- Gawr Gura as designed by Amashiro Natsuki
- Born: June 20
- Occupation: Virtual YouTuber

YouTube information
- Channel: Gawr Gura Ch. hololive-EN;
- Years active: September 13, 2020 – May 1, 2025
- Genres: Livestreaming; singing; gaming;
- Subscribers: 4.74 million
- Views: 445 million
- Website: hololive.hololivepro.com/en/talents/gawr-gura/

= Gawr Gura =

Hololive English-speaking VTuber (2020–2025)

Gawr Gura (がうる・ぐら, Gauru Gura) is a retired virtual YouTuber who was affiliated with Hololive English. She debuted on September 13, 2020, and has since become the most subscribed virtual YouTuber, amassing over 4 million subscribers. She is a member of Hololive English – Myth (stylized as HoloMyth), the first generation of English language performers for Hololive, alongside Takanashi Kiara, Mori Calliope, Ninomae Ina'nis, and Amelia Watson. Her livestreams focused on entertainment, and primarily consisted of Let's Plays, karaoke, and chats with the audience. Gura is often called "Same-chan" in Japan, meaning shark. On April 15, 2025, she announced that she would graduate from Hololive; her final stream, a short 3D concert, was held on May 1, 2025.

==Career==
Cover Corporation announced auditions for English speakers from April 23 to May 24, 2020, following the global success of its Japanese VTuber lineup. The design of Gawr Gura was illustrated by Amashiro Natsuki, and the original modeling was done by Shin Umiushi.

Gura's Twitter activities first began on September 9, 2020. Her first YouTube livestream was broadcast at 6 a.m. JST on September 13, to a viewership of approximately 45,000 people; the VOD gained over 800,000 views in the span of three days. On November 28, "Gawr Gura" was listed in the Niconico Japanese Internet Pop 100 as one of the top 100 most popular search terms of that year on Niconico and Pixiv, ranking 99th.

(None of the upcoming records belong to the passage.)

/-- SLD (Table 3-9). -/
def sldMap (o : Nat) : Option Reg :=
  firstReg [one o 0 .sldCtrl, one o 4 .sldStatus, one o 8 .sldSrcAddr, one o 0x10 .sldSrcLen, one o 0x18 .sldErr, one o 0x20 .sldBoot,
    one o 0x28 .sldKeyState, one o 0x30 .sldKeyNonce, (arr o 0x40 4 12).map .sldHash, (arr o 0x80 8 4).map .sldDieHash,
    one o 0xA0 .sldLoadCount]

/-- PWR (Table 13-6). -/
def pwrMap (o : Nat) : Option Reg :=
  firstReg [one o 0 .capEffective, one o 4 .capHost, one o 8 .capRack, one o 0xC .capBoard, one o 0x10 .capThermal, one o 0x14 .gradeNow,
    one o 0x18 .pwrState, one o 0x1C .stateHost, one o 0x20 .issueLimit, one o 0x24 .limitCount, one o 0x28 .holdLast,
    one o 0x30 .holdCount, one o 0x34 .rackOffLeft, one o 0x38 .pwrEvent, one o 0x3C .measured, (arr o 0x40 4 8).map .opCeil,
    (arr o 0x60 4 4).map .tileTemp, (arr o 0x80 4 4).map .dieFuse, (arr o 0x100 4 32).map .opV]

/-- RST (Table 14-6). -/
def rstMap (o : Nat) : Option Reg :=
  firstReg [one o 0 .rstCause, one o 4 .rstCtrl, one o 8 .wakeStep, one o 0x10 .leaseStatus, one o 0x18 .fenceCount, one o 0x1C .rstPins]

/-- STP (Table 9-7). -/
def stpMap (o : Nat) : Option Reg :=
  firstReg [one o 0 .c0Phase, one o 8 .inflight, (arr o 0x100 4 8).map .doorbell, (arr o 0x140 4 8).map .share,
    (arr o 0x180 8 8).map .account, (arr o 0x200 8 8).map .c0Sheaves, (arr o 0x400 8 32).map .qBase, (arr o 0x500 4 32).map .qCtrl,
    (arr o 0x600 8 8).map .cqBase, (arr o 0x640 4 8).map .cqCtrl, (arr o 0x680 4 8).map .partStatus, (arr o 0x6A0 4 8).map .partCtrl]

/-- STP in the view of a VF that serves p (Table 19-6). -/
def stpViewMap (p o : Nat) : Option Reg :=
  firstReg [one o 0 (.doorbell p), (arr o 0x10 8 4).map fun c => .qBase (4 * p + c), (arr o 0x40 4 4).map fun c => .qCtrl (4 * p + c),
    one o 0x60 (.cqBase p), one o 0x68 (.cqCtrl p), one o 0x70 (.account p), one o 0x78 (.partStatus p), one o 0x80 (.share p),
    one o 0x88 (.c0Sheaves p)]

/-- BWR (Table 8-6). -/
def bwrMap (o : Nat) : Option Reg :=
  firstReg [one o 0 .bwrCapacity, one o 4 .bwrSelect, one o 8 .dlMiss, one o 0xC .dlDemoted, one o 0x10 .dlMissLast,
    (arr o 0x100 4 92).map .budget, (arr o 0x300 4 92).map .violation]

/-- SRV, RTK and WNW (Table 10-6). -/
def srvMap (o : Nat) : Option Reg :=
  firstReg [one o 0 .ctxSel, one o 4 .ctxCmd, one o 8 .ctxStatus, one o 0x10 .truncLen, one o 0x18 .cacheUse, (arr o 0x100 4 32).map .ctxData]
def rtkMap (o : Nat) : Option Reg :=
  firstReg [one o 0 .oldestBeat, one o 8 .rtkActive, one o 0x10 .walkReq, one o 0x18 .walkGo, one o 0x1C .walkStatus, one o 0x20 .walkCount]
def wnwMap (o : Nat) : Option Reg := firstReg [one o 0 .wnwRecords, one o 4 .wnwDrafts, one o 8 .wnwAccepted, one o 0xC .wnwErrors]

/-- TRL (Table 11-4). -/
def trlMap (o : Nat) : Option Reg :=
  firstReg [one o 0 .trlStatus, one o 8 .trlDropped, one o 0xC .trlNoMatch, (arr o 0x100 4 64).map .slotOwner,
    (arr o 0x200 8 128).map fun i => .slotCfg (i / 2) (i % 2), (arr o 0x600 8 64).map .pushAddr, (arr o 0x800 8 64).map .pushStamp,
    (arr o 0xA00 4 64).map .push, (arr o 0xB00 8 128).map fun i => .slotState (i / 2) (i % 2), (arr o 0xF00 4 64).map .superseded]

Her channel reached 1 million subscribers on October 22, 2020, which was the fastest growth of any VTuber channel. She is the third VTuber overall to reach 1 million, behind Kizuna AI and Kaguya Luna. On January 18, her channel subscribers surpassed 2 million, making her the second VTuber to reach this milestone, second only to Kizuna AI, and she celebrated with a karaoke stream on January 23. On May 7, her first outfit reveal stream reached a peak of 194,280 simultaneous viewers, breaking the VTuber record previously held by Sakura Miko (about 145,000). Her first original song, "REFLECT", was released on June 21, 2021. On June 30, 5:01 a.m. (UTC+0), she reached 2.97 million subscribers, surpassing Kizuna AI as the most subscribed VTuber on YouTube. On July 4, she became the first VTuber to reach 3 million subscribers, and subsequently 4 million subscribers on June 16, 2022.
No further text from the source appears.